In your patch, yes, in mine, no, that's what I call "forcing" the mode.

Comment 20 Eric Botcazou 2008-01-11 19:45:24 UTC

Subject: Bug 31309

Author: ebotcazou
Date: Fri Jan 11 19:44:40 2008
New Revision: 131472

URL: http://gcc.gnu.org/viewcvs?root=gcc&view=rev&rev=131472
Log:
	PR middle-end/31309
	* expr.c (copy_blkmode_from_reg): Use a mode suited to the size when
	copying to memory.


Added:
    trunk/gcc/testsuite/gcc.dg/struct-ret-3.c
Modified:
    trunk/gcc/ChangeLog
    trunk/gcc/expr.c
    trunk/gcc/testsuite/ChangeLog

Comment 21 Eric Botcazou 2008-01-11 19:47:43 UTC

Fixed on the mainline.  I'm not sure we want to put this on the other branches.
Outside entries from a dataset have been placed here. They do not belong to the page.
/-- Settles O37, by induction on the samples still to come: a step that does not complete the command has used up at least
one of them, and not the one that passes the deadline. -/
theorem pollingEndsOnceTheClockPasses : Obligations.PollingEndsOnceTheClockPasses := by
  intro n
  induction n using Nat.strong_induction_on with
  | _ n ih =>
    intro s sound inFlight noReset late
    obtain ⟨c, flying⟩ := Option.ne_none_iff_exists'.1 inFlight
    by_cases go : ∀ j < max 1 s.env.replies.length, resumedPollGoesOn s j
    · have beyond : max 1 s.env.replies.length ≤ n := Nat.le_of_not_lt fun within => (go n within).2 late
      obtain ⟨u, taken, cfg, stillFlying, events, t0, clock⟩ := step_of_goes_on sound flying noReset go
      obtain ⟨m, few, t, ran, done⟩ := ih (n - max 1 s.env.replies.length) (by omega) u (by rwa [cfg]) stillFlying
        (by rwa [events]) (by rwa [clock, t0, Nat.add_sub_cancel' beyond])
      exact ⟨m + 1, by omega, t, (run_succ_of_step (M := core) taken m).trans ran, done⟩
    · obtain ⟨t, taken, -, -, completes, responds, -⟩ := pollingEndsOnlyByFlagOrDeadline s c sound flying noReset
      have completed : t.inFlight = none := by
        simp only [← roundGoesOn_iff_resumed, not_forall] at go
        obtain ⟨j, within, ends⟩ := go
        exact completes.2 ⟨j, within, (not_roundGoesOn_iff s j).1 ends⟩
      exact ⟨1, by omega, t, run_succ_of_step (M := core) taken 0, completed, (responds completed).2.1⟩

/-! ## Polling without end (R175) -/

/-- A counter that has no advance ahead stands still. -/
theorem Env.counterAfter_of_no_advance (e : Env) {k : Nat} (still : ∀ j < k, e.advanceAt j = 0) :
    e.counterAfter k = e.now := by
  induction k with
  | zero => rfl
  | succ k ih => rw [Env.counterAfter, ih fun j before => still j (by omega), still k (by omega), Nat.add_zero]

/-- The reset state in front of a device that answers none of `polls` polls, while the clock stands still. -/
def State.unanswered (polls : Nat) : State :=
  { State.reset with
    env := { Env.empty with replies := .replicate polls .nack, advances := .replicate (polls + 1) 0 } }

theorem State.unanswered_wellFormed (polls : Nat) : (State.unanswered polls).cfg.wellFormed = true :=
  (by decide : Config.ref.wellFormed = true)

theorem State.unanswered_replyAt {polls j : Nat} (within : j < polls) :
    (State.unanswered polls).env.replyAt j = .nack := by
  simp [State.unanswered, Env.replyAt, within]

theorem State.unanswered_clockAt {polls j : Nat} (within : j ≤ polls) : (State.unanswered polls).env.clockAt j = 0#32 := by
  have still : ∀ i < j + 1, (State.unanswered polls).env.advanceAt i = 0 := by
    intro i before
    have given : i < polls + 1 := by omega
    simp [State.unanswered, Env.advanceAt, given]
  rw [Env.clockAt, Env.counterAfter_of_no_advance _ still]
  rfl

/-- No poll ends the loop of R171. -/
theorem State.unanswered_pollGoesOn {polls j : Nat} (within : j < polls) : pollGoesOn (State.unanswered polls) j := by
  rw [pollGoesOn, State.unanswered_replyAt within, State.unanswered_clockAt (by omega),
    State.unanswered_clockAt (Nat.zero_le _)]
  exact ⟨rfl, by decide⟩

/-- Settles O53: as many polls as replies are fixed, and none of them is answered in time. -/
theorem pollingMayGoOnWithoutEnd : Obligations.PollingMayGoOnWithoutEnd := by
  intro n i onDemand
  obtain ⟨h, listed⟩ : ∃ h, (i, h) ∈ onDemandCommands (State.unanswered (n + 1)).cfg := by
    simp only [List.mem_cons, List.not_mem_nil, or_false] at onDemand
    rcases onDemand with rfl | rfl
    · exact ⟨_, .head _⟩
    · exact ⟨_, .tail _ (.head _)⟩
  have polls : n + 1 = max 1 (State.unanswered (n + 1)).env.replies.length := by simp [State.unanswered]
  have holds := onDemandHoldsTheBlock (State.unanswered (n + 1)) (i, h) listed (n + 1) polls
    fun j within => State.unanswered_pollGoesOn within
  exact ⟨_, _, State.unanswered_wellFormed _, rfl, rfl, holds, Option.some_ne_none _, rfl, rfl⟩

end Sys2Proof.Machine
end

section
/-! The accessors (spec/44_accessors.md R190 to R195): each is one answer, with a value that is read off the state; and the
values, which are the factor table (R27), the shadows and the fields of STATUS (R33). -/

namespace Sys2Proof.Machine

open Sys2Proof

/-! ## The commands, in one equation each -/

section Accessors

variable (s : State)

theorem exec_getGainFactor_eq : exec .getGainFactor s = .next (s.answer (gfX100 s.gfSel)) := rfl
theorem exec_readShProx_eq : exec .readShProx s = .next (s.answer (s.shProx.setWidth 16)) := rfl
theorem exec_readShIred_eq : exec .readShIred s = .next (s.answer (s.shIred.setWidth 16)) := rfl
theorem exec_readShAls_eq : exec .readShAls s = .next (s.answer (s.shAls.setWidth 16)) := rfl
theorem exec_readShInt_eq : exec .readShInt s = .next (s.answer (s.shInt.setWidth 16)) := rfl
theorem exec_getStatus_eq : exec .getStatus s = .next (s.answer (statusWord s)) := rfl

end Accessors

/-! ## The gain factor (R27, R190) -/

/-- The factors of R27, listed in the order of the gain entries' numbers. -/
theorem getElem?_gainIndex_eq_gfX100 (g : GainEntry) :
    [8179, 2217, 602, 75][(gainIndex g).toNat]? = some (gfX100 g).toNat := by
  cases g <;> rfl

/-- Settles O38: the answer is the entry of R27's table. -/
theorem getGainFactorAnswersTheTable : Obligations.GetGainFactorAnswersTheTable := by
  refine ⟨rowDecodes_of_row (o := 0x30#8) (use := .unused) rfl,
    fun s => ⟨gfX100 s.gfSel, ?_, getElem?_gainIndex_eq_gfX100 s.gfSel⟩⟩
  rw [exec_getGainFactor_eq, answer_eq]

/-! ## The shadows (R191 to R194) -/

/-- Settles O39: the zero extension keeps the number that the shadow is, and the answer is the command's own. -/
theorem readShadowsAnswerTheShadows : Obligations.ReadShadowsAnswerTheShadows := by
  refine ⟨rowDecodes_of_row (o := 0x31#8) (use := .unused) rfl, rowDecodes_of_row (o := 0x32#8) (use := .unused) rfl,
    rowDecodes_of_row (o := 0x33#8) (use := .unused) rfl, rowDecodes_of_row (o := 0x34#8) (use := .unused) rfl,
    fun s p listed => ⟨p.2.setWidth 16, BitVec.toNat_setWidth_of_le (by decide), ?_⟩⟩
  rw [← answer_eq]
  simp only [List.mem_cons, List.not_mem_nil, or_false] at listed
  rcases listed with rfl | rfl | rfl | rfl
  · exact exec_readShProx_eq s
  · exact exec_readShIred_eq s
  · exact exec_readShAls_eq s
  · exact exec_readShInt_eq s

/-! ## The fields of STATUS (R33) -/

theorem statusWord_sticky (s : State) : (statusWord s).extractLsb' 0 4 = s.sticky := by
  rw [statusWord, BitVec.extractLsb'_setWidth_of_le (by decide), BitVec.extractLsb'_append_eq_right]

theorem statusWord_ccMode (s : State) : (statusWord s).getLsbD 4 = s.ccMode := by
  simp only [statusWord, BitVec.getLsbD_setWidth, BitVec.getLsbD_append]
  simp

/-- Above `STICKY` and `CC_MODE`, STATUS holds the two numbers, and the zeros of its extension above them. -/
theorem statusWord_extractLsb'_above_ccMode (s : State) {start len : Nat} (above : 5 ≤ start) (within : start + len ≤ 16) :
    (statusWord s).extractLsb' start len = (hsIndex s.hsState ++ gainIndex s.gfSel).extractLsb' (start - 5) len := by
  rw [statusWord, BitVec.extractLsb'_setWidth_of_le within, BitVec.extractLsb'_append_eq_of_le (by omega),
    BitVec.extractLsb'_append_eq_of_le (by omega), Nat.sub_sub]

theorem statusWord_gfSel (s : State) : (statusWord s).extractLsb' 5 2 = gainIndex s.gfSel := by
  rw [statusWord_extractLsb'_above_ccMode s (by decide) (by decide), Nat.sub_self, BitVec.extractLsb'_append_eq_right]

theorem statusWord_hsState (s : State) : (statusWord s).extractLsb' 7 2 = hsIndex s.hsState := by
  rw [statusWord_extractLsb'_above_ccMode s (by decide) (by decide), BitVec.extractLsb'_append_eq_left]

theorem statusWord_reserved (s : State) : (statusWord s).extractLsb' 9 7 = 0#7 := by
  rw [statusWord_extractLsb'_above_ccMode s (by decide) (by decide)]
  ext k
  simp

/-- Settles O40: the view is read before the response, which adds no flag to `STICKY`. -/
theorem getStatusAnswersTheView : Obligations.GetStatusAnswersTheView := by
  refine ⟨rowDecodes_of_row (o := 0x35#8) (use := .unused) rfl, fun s => ⟨statusWord s, ?_, statusWord_sticky s,
    statusWord_ccMode s, statusWord_gfSel s, statusWord_hsState s, statusWord_reserved s⟩⟩
  rw [exec_getStatus_eq, answer_eq]

end Sys2Proof.Machine
end

section
/-! The statements of spec/60_exceptions.md about how a command ends (R200, R206, R207, R210): it completes unless it is an
on-demand command that still polls; and its flags are those its family can raise. -/

namespace Sys2Proof.Machine

open Sys2Proof

/-! ## Every command goes on (R207, R210) -/

theorem onDemand_of_opcode {i : Instr} (listed : opcodeOf i ∈ onDemandOpcodes) : i = .ondemandProx ∨ i = .ondemandAls := by
  cases i with
  | ondemandProx => exact .inl rfl
  | ondemandAls => exact .inr rfl
  | _ => simp [opcodeOf, onDemandOpcodes] at listed

/-- What is left without a poll loop is left by a response. -/
theorem CommandLeaves.completed {s t : State} {i : Instr} (leaves : CommandLeaves s i t) (notProx : i ≠ .ondemandProx)
    (notAls : i ≠ .ondemandAls) : t.inFlight = none ∧ t.cmdReady = true ∧ t.rspValid = true := by
  cases leaves with
  | polls i onDemand => exact ((onDemand_of_opcode onDemand).elim notProx notAls).elim
  | refuses | answers | writesField | begins | enablesCc | updates => exact ⟨rfl, rfl, rfl⟩

/-- Settles O43: a command answers, and what it leaves is complete by its family. -/
theorem everyCommandGoesOn : Obligations.EveryCommandGoesOn := by
  intro i s
  obtain ⟨t, answers⟩ := exec_answers i s
  exact ⟨t, answers, (CommandLeaves.of_exec answers).completed⟩

/-! ## The flags of a completed command (R206) -/

/-- A poll loop that has ended adds BUS_ERR, TIMEOUT, both or neither to the acknowledgement of the trigger (R171). -/
theorem PollsTo.rspFlags_cases {s t : State} {h : Byte} {triggerAcked : Bool} (loop : PollsTo s h (nackFlag triggerAcked) t)
    (completed : t.inFlight = none) :
    ∃ acked, t.rspFlags = nackFlag acked ∨ t.rspFlags = nackFlag acked ||| timeoutErr := by
  cases loop with
  | holds new e acked => simp at completed
  | ends new e acked v hs late ending =>
    refine ⟨triggerAcked && acked, ?_⟩
    rw [State.respond_rspFlags, nackFlag_or_nackFlag]
    rcases ending with ⟨-, rfl⟩ | ⟨-, rfl⟩
    · exact .inl BitVec.or_zero
    · exact .inr rfl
Comment 22 Peeter Joot 2008-01-16 00:04:48 UTC

re: Fixed on the mainline.  I'm not sure we want to put this on the other branches.

Not knowing the gcc code in question, I can't comment on how much potential regression risk this fix will introduce.  Assuming it's safe enough to apply without worry to other releases, I'd hope this would also be applied also to gcc-4.2 .

The 4.2 version is what we were attempting to use when the bug was encountered, and switching to 4.3 at this point would likely be more destabilizing than the original bug (as well as potentially being a porting exersize as has traditionally been the case between major compiler revisions).

Comment 23 Eric Botcazou 2008-01-16 12:26:43 UTC

> Not knowing the gcc code in question, I can't comment on how much potential
> regression risk this fix will introduce.  Assuming it's safe enough to apply
> without worry to other releases, I'd hope this would also be applied also to
> gcc-4.2 .

OK, I can backport it to the 4.2 branch if no maintainers disagree.

Comment 24 Eric Botcazou 2008-01-17 13:23:09 UTC

Subject: Bug 31309

Author: ebotcazou
Date: Thu Jan 17 13:22:21 2008
New Revision: 131599

URL: http://gcc.gnu.org/viewcvs?root=gcc&view=rev&rev=131599
Log:
	Backport from mainline:

	2008-01-11  Eric Botcazou  <ebotcazou@adacore.com>
	PR middle-end/31309
	* expr.c (copy_blkmode_from_reg): Use a mode suited to the size
	when copying to memory.


Added:
    branches/gcc-4_2-branch/gcc/testsuite/gcc.dg/struct-ret-3.c
Modified:
    branches/gcc-4_2-branch/gcc/ChangeLog
    branches/gcc-4_2-branch/gcc/expr.c
    branches/gcc-4_2-branch/gcc/testsuite/ChangeLog

Comment 25 Eric Botcazou 2008-01-21 19:55:59 UTC

I don't plan to backport this to the 4.1 branch.

Comment 26 Peeter Joot 2008-01-21 20:00:37 UTC

(In reply to comment #25)
> I don't plan to backport this to the 4.1 branch.
> 

Thanks for both fixing this and backporting to 4.2!